Will lead to a slightly increased complication if you see sharing - you’ll have to travel all the file indirections to structured-data and modify those to include owners as well. So previously if there were root/a/b with each have 1000 files under them, you would need to add owners to only 3 SD’s. With the above change you would require to add/remove/manipulate owners from 3003 SD’s.

Maybe more i haven’t noticed.

But is everyone ok with that ^^^ ?

Fraser · September 26, 2016, 11:25am

I guess I’m thinking of Git, Subversion, Apple’s Time Machine, MS’s System Restore for example.

So, to be clear, say with your example using root, dir-a and dir-b, currently we only have root and dir-a, but yesterday we also had dir-b. If we view the current tree, we see only root and dir-a - there’s no mention of dir-b. If we view a snapshot from yesterday, we see all three dirs. Is that what you’re saying?

If so, that’s what I’m saying would happen with dir versioning too.

Right - but for the other examples you can restore deleted items.

Agreed. (We’re probably both wrong!)

I don’t agree that file versioning is simpler than dir versioning; I think they’re comparable in complexity. However I’m somewhat convinced that dir versioning could be cheaper for the users and easier for the network to handle.

Fraser · September 26, 2016, 11:35am

I’m not

Obviously my main concern is what we’re debating in the concurrent discussion (where I prefer dir versioning to avoid the cost of 3003 SDs), but other than that, I think it would be worthwhile adding a Vec<u8> to FurtherInfo too so that if the user has opaque data which needs to be changed when the file’s contents change the user isn’t forced to update the FileMetadata.

ustulation · September 26, 2016, 12:31pm

Me neither. It is more complicated and decreases performance - but waiting for @DavidMtl and @Traktion 's opinions.

So should this not discourage us from providing dir-versioning ? File versioning can be interpreted only in one way while for dir there seems to be divergence.

Can you give a modification of types if we were to go the dir-versioning way ?

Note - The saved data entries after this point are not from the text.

-- ==== Sys2Proof/Tests/Slice0.lean ====
section
/-! SUPPORT. Tests of the model, each about one step or one value; expected values are from spec/95_test_vectors.md and
from the encodings of spec/30_encoding.md R80 and R82. -/

namespace Sys2Proof.Tests

open Sys2Proof.Machine

/-! ## Words of the opcode table (R80, R82) -/

theorem test_word_encode : decodeTableWord 8 0b0001 = some (.encode 0 []) := by decide
theorem test_word_decode : decodeTableWord 8 0b0010 = some (.decode []) := by decide
theorem test_word_readFrame : decodeTableWord 8 0b0011 = some .readFrame := by decide
theorem test_word_readStep : decodeTableWord 8 0b0100 = some .readStep := by decide
theorem test_word_exchange : decodeTableWord 8 0b0101 = some (.exchange 0 []) := by decide
theorem test_word_xorfold : decodeTableWord 8 0b1000 = some (.xorfold []) := by decide
theorem test_word_be16 : decodeTableWord 8 0b1001 = some (.be16 0) := by decide
theorem test_word_frameLength : decodeTableWord 8 0b1010 = some (.frameLength []) := by decide
theorem test_word_stuffCount : decodeTableWord 8 0b1011 = some (.stuffCount []) := by decide
theorem test_word_expectedTotal : decodeTableWord 8 0b1100 = some (.expectedTotal []) := by decide
theorem test_word_complete : decodeTableWord 8 0b1101 = some (.complete []) := by decide
theorem test_word_destuff : decodeTableWord 8 0b1110 = some (.destuff []) := by decide
theorem test_word_illegal : decodeTableWord 16 0x067F = some (.illegal 0b1111) := by decide
theorem test_word_wPreamble : decodeTableWord 16 0xAABB = some (.wPreamble 0xAA 0xBB) := by decide
theorem test_word_wReqHeader :
    decodeTableWord 64 0xAABB060000000101 = some (.wReqHeader 0x06 0x0101) := by decide
theorem test_word_wEscByte : decodeTableWord 8 0xAA = some .wEscByte := by decide
theorem test_word_wEscPair : decodeTableWord 16 0xAA00 = some .wEscPair := by decide
theorem test_word_wStatusOk : decodeTableWord 8 0x00 = some .wStatusOk := by decide
theorem test_word_wStatusErr : decodeTableWord 8 0x80 = some (.wStatusErr 0x80) := by decide


/-! ## Requests with arguments, and requests of the wrong shape (R80, R81) -/

theorem test_request_encode :
    decodeRequest ⟨0b0001#4, 0x0207, [[0x60, 0x04], [], [0xFF]], [9]⟩ =
      .encode 0x0207#16 [[0x60#8, 0x04#8], [], [0xFF#8]] := by decide
theorem test_request_exchange :
    decodeRequest ⟨0b0101#4, 0xFFFF, [[0x03]], []⟩ = .exchange 0xFFFF#16 [[0x03#8]] := by decide
theorem test_request_decode : decodeRequest ⟨0b0010#4, 0, [], [0xAA, 0xBB]⟩ = .decode [0xAA#8, 0xBB#8] := by decide
theorem test_request_be16 : decodeRequest ⟨0b1001#4, 0xAA00, [], []⟩ = .be16 0xAA00#16 := by decide
theorem test_request_wide_command : decodeRequest ⟨0b0001#4, 0x10000, [], []⟩ = .illegal 0b0001#4 := by decide
theorem test_request_non_byte : decodeRequest ⟨0b1110#4, 0, [], [0, 256]⟩ = .illegal 0b1110#4 := by decide
theorem test_request_unused_codes :
    decodeRequest ⟨0b0000#4, 0, [], []⟩ = .illegal 0b0000#4 ∧ decodeRequest ⟨0b0110#4, 0, [], []⟩ = .illegal 0b0110#4 ∧
    decodeRequest ⟨0b0111#4, 0, [], []⟩ = .illegal 0b0111#4 ∧ decodeRequest ⟨0b1111#4, 0, [], []⟩ = .illegal 0b1111#4 := by
  decide
theorem test_window_header_mask :
    decodeWindow ⟨.reqHeader, 0, [0xAA#8, 0xBB#8, 0x0D#8, 0x01#8, 0x00#8, 0x00#8, 0x02#8, 0x07#8]⟩ = none := by decide
theorem test_window_offsets :
    decodeWindow ⟨.escByte, 1, [0xAA#8]⟩ = none ∧ decodeWindow ⟨.escByte, 2, [0xAA#8]⟩ = some .wEscByte ∧
    decodeWindow ⟨.escPair, 2, [0xAA#8, 0x00#8]⟩ = none ∧ decodeWindow ⟨.status, 7, [0x00#8]⟩ = none := by decide

/-! ## Ill-formed terms, one for each check of `wellFormed` -/

theorem test_ill_expectedTotal : wellFormed (.expectedTotal [0xAA#8, 0xBB#8]) = false := by decide
theorem test_ill_illegal_readFrame : wellFormed (.illegal 0b0011#4) = false := by decide
theorem test_ill_illegal_readStep : wellFormed (.illegal 0b0100#4) = false := by decide
theorem test_ill_wPreamble_first : wellFormed (.wPreamble 0xAB#8 0xBB#8) = false := by decide
theorem test_ill_wPreamble_second : wellFormed (.wPreamble 0xAA#8 0xBA#8) = false := by decide
theorem test_ill_wStatusErr : wellFormed (.wStatusErr 0x00#8) = false := by decide

/-! ## States the tests start from -/

/-- An instance with attempt budget `n`, powered on and opened: the start state of 95_test_vectors.md section 9. -/
def opened (n : Nat) : State := { State.powerOn ⟨128, n, 0⟩ with tstate := .opened }

/-- The request that stands for an instruction. -/
def requestOf (i : Instr) : Request :=
  match encode i with
  | .request r => r
  | .window _ => ⟨0b0000#4, 0, [], []⟩

/-- That request at the port of an opened, idle instance. -/
def waiting (n : Nat) (i : Instr) : State := { opened n with port := [requestOf i] }

/-- A READ_FRAME of the port under way. -/
def reading (n : Nat) (buf : List Byte) (att : Nat) : State :=
  { waiting n .readFrame with lock := .held, rphase := .reading, rbuf := buf, att := att }

/-- The request of the source's worked example. -/
def setBaud : Instr := .exchange 0x0101#16 [[0x03#8]]

/-- Its frame (L1-1). -/
def setBaudFrame : List Byte := [0xAA#8, 0xBB#8, 0x06#8, 0x00#8, 0x00#8, 0x00#8, 0x01#8, 0x01#8, 0x03#8, 0x03#8]

/-- The response r1 (V-D1). -/
def r1 : List Byte := [0xAA#8, 0xBB#8, 0x06#8, 0x00#8, 0x00#8, 0x00#8, 0x01#8, 0x01#8, 0x00#8, 0x00#8]

/-- The exchange of the worked example in a phase of its own. -/
def exchanging (n : Nat) (l : Lock) (x : XPhase) (r : RPhase) (buf : List Byte) (att : Nat) : State :=
  { waiting n setBaud with lock := l, xphase := x, txf := setBaudFrame, rphase := r, rbuf := buf, att := att }

/-- What an outcome leaves in `RES`. -/
def resOf : Host.Outcome State Fault Refusal → Res
  | .next t => t.res
  | .fault _ => .none
  | .refused _ => .none

/-- The next state of an outcome. -/
def nextOf : Host.Outcome State Fault Refusal → Option State
  | .next t => some t
  | .fault _ => none
  | .refused _ => none

/-! ## One step, or one meaning, of each instruction (95_test_vectors.md) -/

theorem test_encode_E1 :
    resOf (exec (.encode 0x0101#16 [[0x03#8]]) (opened 1)) = .ok (.bytes setBaudFrame) := by decide
theorem test_encode_E8_not_stuffed :
    resOf (exec (.encode 0x0102#16 [[0xAA#8]]) (opened 1)) =
      .ok (.bytes [0xAA#8, 0xBB#8, 0x06#8, 0x00#8, 0x00#8, 0x00#8, 0x01#8, 0x02#8, 0xAA#8, 0xA9#8]) := by decide
theorem test_decode_D4 :
    resOf (exec (.decode [0xAA#8, 0xBB#8, 0x08#8, 0x00#8, 0x00#8, 0x00#8, 0x01#8, 0x01#8, 0x00#8, 0xAB#8, 0x01#8,
      0xAA#8, 0x00#8]) (opened 1)) = .ok (.bytes [0xAB#8, 0x01#8]) := by decide
theorem test_decode_D23_status_first :
    resOf (exec (.decode [0xAA#8, 0xBB#8, 0x06#8, 0x00#8, 0x00#8, 0x00#8, 0x01#8, 0x01#8, 0x01#8, 0x7F#8]) (opened 1)) =
      .err (.deviceStatusError 0x01#8) := by decide
theorem test_readFrame_accepted :
    nextOf (step (waiting 2 .readFrame)) = some (reading 2 [] 0) := by decide
theorem test_readFrame_returns_R6 :
    nextOf (step { reading 1 (r1 ++ [0x55#8, 0x66#8]) 1 with rphase := .done }) =
      some { opened 1 with
        rphase := .done, rbuf := r1 ++ [0x55#8, 0x66#8], att := 1, res := .ok (.bytes (r1 ++ [0x55#8, 0x66#8])) } := by
  decide
/-- The example of R114: the last byte arrives in the last allowed read. -/
theorem test_readStep_last_read_completes :
    nextOf (step { reading 4 (r1.take 9) 3 with reads := [.data [0x00#8] 128] }) =
      some { reading 4 r1 4 with rphase := .done } := by decide
/-- The example of R114: an empty last read. -/
theorem test_readStep_budget_spent :
    nextOf (step { reading 4 (r1.take 9) 3 with reads := [.data [] 128] }) =
      some { opened 4 with rphase := .failed, rbuf := r1.take 9, att := 4, res := .err (.readTimeout 4 9) } := by decide
theorem test_exchange_X1_writes :
    nextOf (step { exchanging 2 .held .write .idle [] 0 with writes := [.ok] }) =
      some { exchanging 2 .held .read .reading [] 0 with outbound := setBaudFrame } := by decide
theorem test_exchange_X2_decodes :
    nextOf (step (exchanging 4 .free .decode .done
      [0xAA#8, 0xBB#8, 0x06#8, 0x00#8, 0x00#8, 0x00#8, 0x01#8, 0x01#8, 0x05#8, 0x05#8] 1)) =
      some { opened 4 with
        txf := setBaudFrame, rphase := .done, att := 1, res := .err (.deviceStatusError 0x05#8),
        rbuf := [0xAA#8, 0xBB#8, 0x06#8, 0x00#8, 0x00#8, 0x00#8, 0x01#8, 0x01#8, 0x05#8, 0x05#8] } := by decide
theorem test_xorfold_E14 :
    resOf (exec (.xorfold [0x00#8, 0x00#8, 0x00#8, 0x01#8, 0x01#8, 0x03#8]) (opened 1)) = .ok (.bytes [0x03#8]) := by decide
theorem test_xorfold_E15 : resOf (exec (.xorfold [0xAA#8, 0xAA#8]) (opened 1)) = .ok (.bytes [0x00#8]) := by decide
theorem test_be16_E16 : resOf (exec (.be16 0xAA00#16) (opened 1)) = .ok (.bytes [0xAA#8, 0x00#8]) := by decide
theorem test_frameLength_E17 :
    resOf (exec (.frameLength [List.replicate 165 0x00#8]) (opened 1)) = .ok (.natural 170) := by
  simp [resOf, exec, execFrameLength, frameLength, payloadLength, answer, Res.ofExcept, Config.maxLength, Config.hdrLen,
    -List.reduceReplicate]
theorem test_frameLength_E18 :
    resOf (exec (.frameLength [List.replicate 250 0x00#8, [0x00#8]]) (opened 1)) = .err (.frameTooLarge 256) := by
  simp [resOf, exec, execFrameLength, frameLength, payloadLength, answer, Res.ofExcept, Config.maxLength, Config.hdrLen,
    -List.reduceReplicate]
theorem test_stuffCount_F5 : resOf (exec (.stuffCount [0xAA#8, 0xBB#8, 0xAA#8]) (opened 1)) = .ok (.natural 1) := by decide
theorem test_stuffCount_F2 : resOf (exec (.stuffCount [0xAA#8]) (opened 1)) = .ok (.natural 0) := by decide
theorem test_expectedTotal_F5 :
    resOf (exec (.expectedTotal [0xAA#8, 0xBB#8, 0xAA#8]) (opened 1)) = .ok (.natural 175) := by decide
theorem test_expectedTotal_F3 :
    resOf (exec (.expectedTotal [0xAA#8, 0xBB#8]) (opened 1)) = .err (.illegalOperation 0b1100#4) := by decide
theorem test_complete_F6 :
    resOf (exec (.complete [0xAA#8, 0xBB#8, 0x00#8, 0x00#8]) (opened 1)) = .ok (.boolean true) := by decide
theorem test_complete_F7 : resOf (exec (.complete (r1.take 9)) (opened 1)) = .ok (.boolean false) := by decide
theorem test_destuff_S4 :
    resOf (exec (.destuff [0xAA#8, 0x00#8, 0x00#8, 0xAA#8, 0xAA#8, 0x00#8, 0x55#8]) (opened 1)) =
      .ok (.bytes [0xAA#8, 0x00#8, 0xAA#8, 0xAA#8, 0x55#8]) := by decide
theorem test_destuff_S6 : resOf (exec (.destuff [0x00#8]) (opened 1)) = .ok (.bytes [0x00#8]) := by decide
theorem test_illegal_changes_only_res :
    nextOf (step { opened 1 with rbuf := [0x01#8], port := [⟨0b0110#4, 0, [], []⟩] }) =
      some { opened 1 with rbuf := [0x01#8], res := .err (.illegalOperation 0b0110#4) } := by decide
/-- V-D19 at the port: its preamble window raises what DECODE raises, and the request is answered. -/
theorem test_wPreamble_D19 :
    nextOf (step { waiting 1 (.decode (0xAA#8 :: 0xBA#8 :: r1.drop 2)) with
      turns := [.window ⟨.preamble, 0, [0xAA#8, 0xBA#8]⟩] }) =
      some { opened 1 with res := .err (.invalidPreamble [0xAA#8, 0xBA#8]) } := by decide
/-- A window that the buffer does not show has no effect. -/
theorem test_wPreamble_not_in_buffer :
    nextOf (step { waiting 1 (.decode r1) with turns := [.window ⟨.preamble, 0, [0xAA#8, 0xBA#8]⟩] }) =
      some (waiting 1 (.decode r1)) := by decide
theorem test_wReqHeader_no_effect :
    nextOf (step { opened 1 with turns := [.window ⟨.reqHeader, 0, setBaudFrame.take 8⟩] }) = some (opened 1) := by decide
theorem test_wEscByte_no_effect :
    nextOf (step { reading 1 [0xAA#8] 0 with turns := [.window ⟨.escByte, 9, [0xAA#8]⟩] }) = some (reading 1 [0xAA#8] 0) := by decide
theorem test_wEscPair_no_effect :
    nextOf (step { opened 1 with turns := [.window ⟨.escPair, 9, [0xAA#8, 0x00#8]⟩] }) = some (opened 1) := by decide
theorem test_wStatusOk_no_effect :
    nextOf (step { opened 1 with turns := [.window ⟨.status, 8, [0x00#8]⟩] }) = some (opened 1) := by decide
/-- V-X2 in `X_DECODE`: the status window ends the exchange as its own decode does. -/
theorem test_wStatusErr_X2 :
    nextOf (step { exchanging 4 .free .decode .done (r1.take 8 ++ [0x05#8, 0x05#8]) 1 with
      turns := [.window ⟨.status, 8, [0x05#8]⟩] }) =
      nextOf (step (exchanging 4 .free .decode .done (r1.take 8 ++ [0x05#8, 0x05#8]) 1)) := by decide
/-- R127: a status behind a bad preamble is not reported. -/
theorem test_wStatusErr_behind_bad_preamble :
    nextOf (step { exchanging 4 .free .decode .done (0xAB#8 :: r1.tail.take 7 ++ [0x05#8, 0x05#8]) 1 with
      turns := [.window ⟨.status, 8, [0x05#8]⟩] }) =
      some (exchanging 4 .free .decode .done (0xAB#8 :: r1.tail.take 7 ++ [0x05#8, 0x05#8]) 1) := by decide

Quick modification of the structure in O.P link would look like this:

/// `StructuredData::data(encrypted(serialised(DirListing)));`
/// where:
// =================================
enum DirListing {
    Versioned(Vec<Dir>),
    Unversioned(Dir),
}

struct Dir {
    sub_dirs: Vec<DirMetadata>,
    files: Vec<FileMetadata>,
}

// =================================
// If shared ppl can update this independently of each other, attaching it to any existing tree they have.
struct DirMetadata {
    locator: DataIdentifier, // DataIdentifier::Structured(UNVERSIONED_SD_TYPE_TAG, XorName)
    encrypt_key: Option<secretbox::Key>,
    name: String,
    created: Time,
    modified: Time,
    user_metadata: Vec<u8>,
}

// =================================
struct FileMetadata {
    name: String,
    size: u64,
    created: Time,
    modified: Time,
    user_metadata: Vec<u8>,
    data_map: DataMap,
}

You can take it from there ^^^ if you want.

DavidMtl · September 26, 2016, 1:58pm

(Emphasis mine)

Honestly I’m divided now.

I like splitting the metadata because it allows multiple people to modify, simultaneously, different files located in the same directory. But they won’t be able to create or delete multiple files, so it’s only half of the problem that it fixes.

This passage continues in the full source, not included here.